The song has a combination of keyboard and accordion that adds a polka beat, and gives it a folk undertone.

Also characteristic of a high school band is a lack of stage presence, which was the case for three of the members who seemed to avoid the spotlight by playing their instruments in a sleepy manner.

Yet again as the night grew darker the six band members only revved with more energy and enthusiasm.

The musicians handled their instruments with a panic-like urgency, which was dramatically offset by their gentle voices.

An audience member requested they play her favorite song “King and Lionheart,” a melodic tune that will be on their new album.

With the few lines “and in the sea that’s painted black, creatures lurk below the deck but you’re a king and I’m a lionheart,” a scene of Iceland was chillingly draped over the room.

As the band members became more comfortable on stage they had an individual quirkiness that set them apart as individuals but united them as a musical front.

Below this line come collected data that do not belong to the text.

-- ==== Sys2Proof/Machine/Flags.lean ====
section
/-! DEFINITION. The flags of a subtraction and the sixteen conditions (spec/40_compare_test.md R200, R201). -/

namespace Sys2Proof.Machine

/-- `flags_sub(a, b)`: the vector N:V:C:Z of `a - b` (R200). C is the borrow (decision D7). -/
def flagsSub (a b : Word) : BitVec 4 :=
  let r := a - b
  let n := r.msb
  let v := a.msb != b.msb && r.msb != a.msb
  let c := decide (a.toNat < b.toNat)
  let z := decide (r = 0#64)
  BitVec.ofBool n ++ BitVec.ofBool v ++ BitVec.ofBool c ++ BitVec.ofBool z

/-- N, bit 3 of a flag vector (R44). -/
def flagN (f : BitVec 4) : Bool := f.getLsbD 3

/-- V, bit 2 (R44). -/
def flagV (f : BitVec 4) : Bool := f.getLsbD 2

/-- C, bit 1 (R44). -/
def flagC (f : BitVec 4) : Bool := f.getLsbD 1

/-- Z, bit 0 (R44). -/
def flagZ (f : BitVec 4) : Bool := f.getLsbD 0

/-- The sixteen conditions, in the order of their numbers 0 to F (R201). -/
inductive Cond where
  | eq | ne | vs | vc | mi | pl | ra | nv | gt | le | ge | lt | hi | ls | hs | lo
  deriving DecidableEq, Repr

/-- `cond(cc, F)` (R201). -/
def condHolds (c : Cond) (f : BitVec 4) : Bool :=
  match c with
  | .eq => flagZ f
  | .ne => !flagZ f
  | .vs => flagV f
  | .vc => !flagV f
  | .mi => flagN f
  | .pl => !flagN f
  | .ra => true
  | .nv => false
  | .gt => !flagZ f && flagN f == flagV f
  | .le => flagZ f || flagN f != flagV f
  | .ge => flagN f == flagV f
  | .lt => flagN f != flagV f
  | .hi => !flagC f && !flagZ f
  | .ls => flagC f || flagZ f
  | .hs => !flagC f
  | .lo => flagC f

/-- Signed overflow of the sum `a + b` (R256). -/
def addOverflows (a b : Word) : Bool := a.msb == b.msb && (a + b).msb != a.msb

end Sys2Proof.Machine
end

Hilmarsson played the drums barefoot and often stood with head up and eyes closed, making it seem as if he was connecting with another world.

Meanwhile Þórhallson was the jokester of the night with remarks that kept the audience lively and engaged.

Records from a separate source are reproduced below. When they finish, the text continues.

-- ==== Sys2Proof/Machine/Operands.lean ====
section
/-! DEFINITION. The operand forms: the constant K with a pending immediate prefix (spec/30_encoding.md R131), the two
addressing modes (spec/44_load.md R390, R391), branch targets (spec/43_branch_jump.md R320) and shift amounts
(spec/42_shift_rotate.md R290). -/

namespace Sys2Proof.Machine

/-- The number of prefix bits, 8 n (R53, R139). -/
def ImmPrefix.bits : ImmPrefix → Nat
  | .imm8 _ => 8
  | .imm16 _ => 16
  | .imm24 _ => 24
  | .imm32 _ => 32
  | .imm40 _ => 40
  | .imm48 _ => 48
  | .imm56 _ => 56
  | .imm64 _ => 64

/-- The prefix value P (R53, R139). -/
def ImmPrefix.value : (p : ImmPrefix) → BitVec p.bits
  | .imm8 p => p
  | .imm16 p => p
  | .imm24 p => p
  | .imm32 p => p
  | .imm40 p => p
  | .imm48 p => p
  | .imm56 p => p
  | .imm64 p => p

/-- The constant K of an instruction whose own field is `f` (R131): `sext_64(F)`, 0 for an empty field, without a
prefix; `sext_64(P : F)` with one; `none` where prefix and field exceed 64 bits. -/
def immConst {w : Nat} (ipfx : Option ImmPrefix) (f : BitVec w) : Option Word :=
  match ipfx with
  | none => some (f.signExtend 64)
  | some p => if p.bits + w ≤ 64 then some ((p.value ++ f).signExtend 64) else none

/-- Go on with the constant K of the field `f`, or refuse the prefix as too wide (R131). -/
def withConst {w : Nat} (f : BitVec w) (s : State) (k : Word → Out) : Out :=
  match immConst s.ipfx f with
  | some c => k c
  | none => .refused .prefixTooWide

/-- Register indirect with displacement, no TRAPV accepted: `ea = x[Ra] + K` (R390, R430). -/
def withDisp (ra : RegNum) (disp : BitVec 8) (s : State) (k : Word → Out) : Out :=
  noTrapv s (withConst disp s fun c => k (s.reg ra + c))

/-- Register-register, no TRAPV accepted: `ea = x[Ra] + x[Rb] + K`, K from a prefix alone (R391, R430). -/
def withIndex (ra rb : RegNum) (s : State) (k : Word → Out) : Out :=
  noTrapv s (withConst (0#0) s fun c => k (s.reg ra + s.reg rb + c))

/-- The target of a relative branch of `len` bytes (R320). -/
def State.branchTarget {w : Nat} (s : State) (len : Word) (disp : BitVec w) : Word :=
  s.pcrel len + disp.signExtend 64

/-- The shift amount of a register form: the low 6 bits of x[Rb] (R290, decision D17). -/
def shiftAmount (v : Word) : Nat := (v.extractLsb' 0 6).toNat

end Sys2Proof.Machine
end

“I just bought this guitar a few days ago here in L.A.,” Þórhallson said. “We have a new guitar, a new bass and it all goes with your beautiful new faces.”

When talking about their North American tour, Þórhallson said that they were not used to the heat.

“We were in Austin the other day and I almost had a heart attack,” Þórhallson said. “(Kristjánsson) was dark red, like Rudolph. But he’s all better now cause of the miracle plant, aloe vera.”

While playing one of their new songs “Lakehouse,” each band member stood at attention, and pulled the room in with their harmonizing voices until they returned to their instruments with a dire intensity.

Once the band finally played “Little Talks” the applause reached a magnitude that shook the walls and even shocked the performers.

The set list showed the song as the last to be played; however, the crowd was left too inspired and demanded an encore.

The band returned to do a cover of the Cure song “Close to Me” then finished the night with the last song off their album, “Yellow Light.”

“This is our last song because we don’t have any more,” Hilmarsdóttir said.

“I found them five months ago when I was online,” audience member Bobby Schneider said. “Their voices have life and their songs are catchy.”

Their first album “My Head is an Animal” will be released on April 3.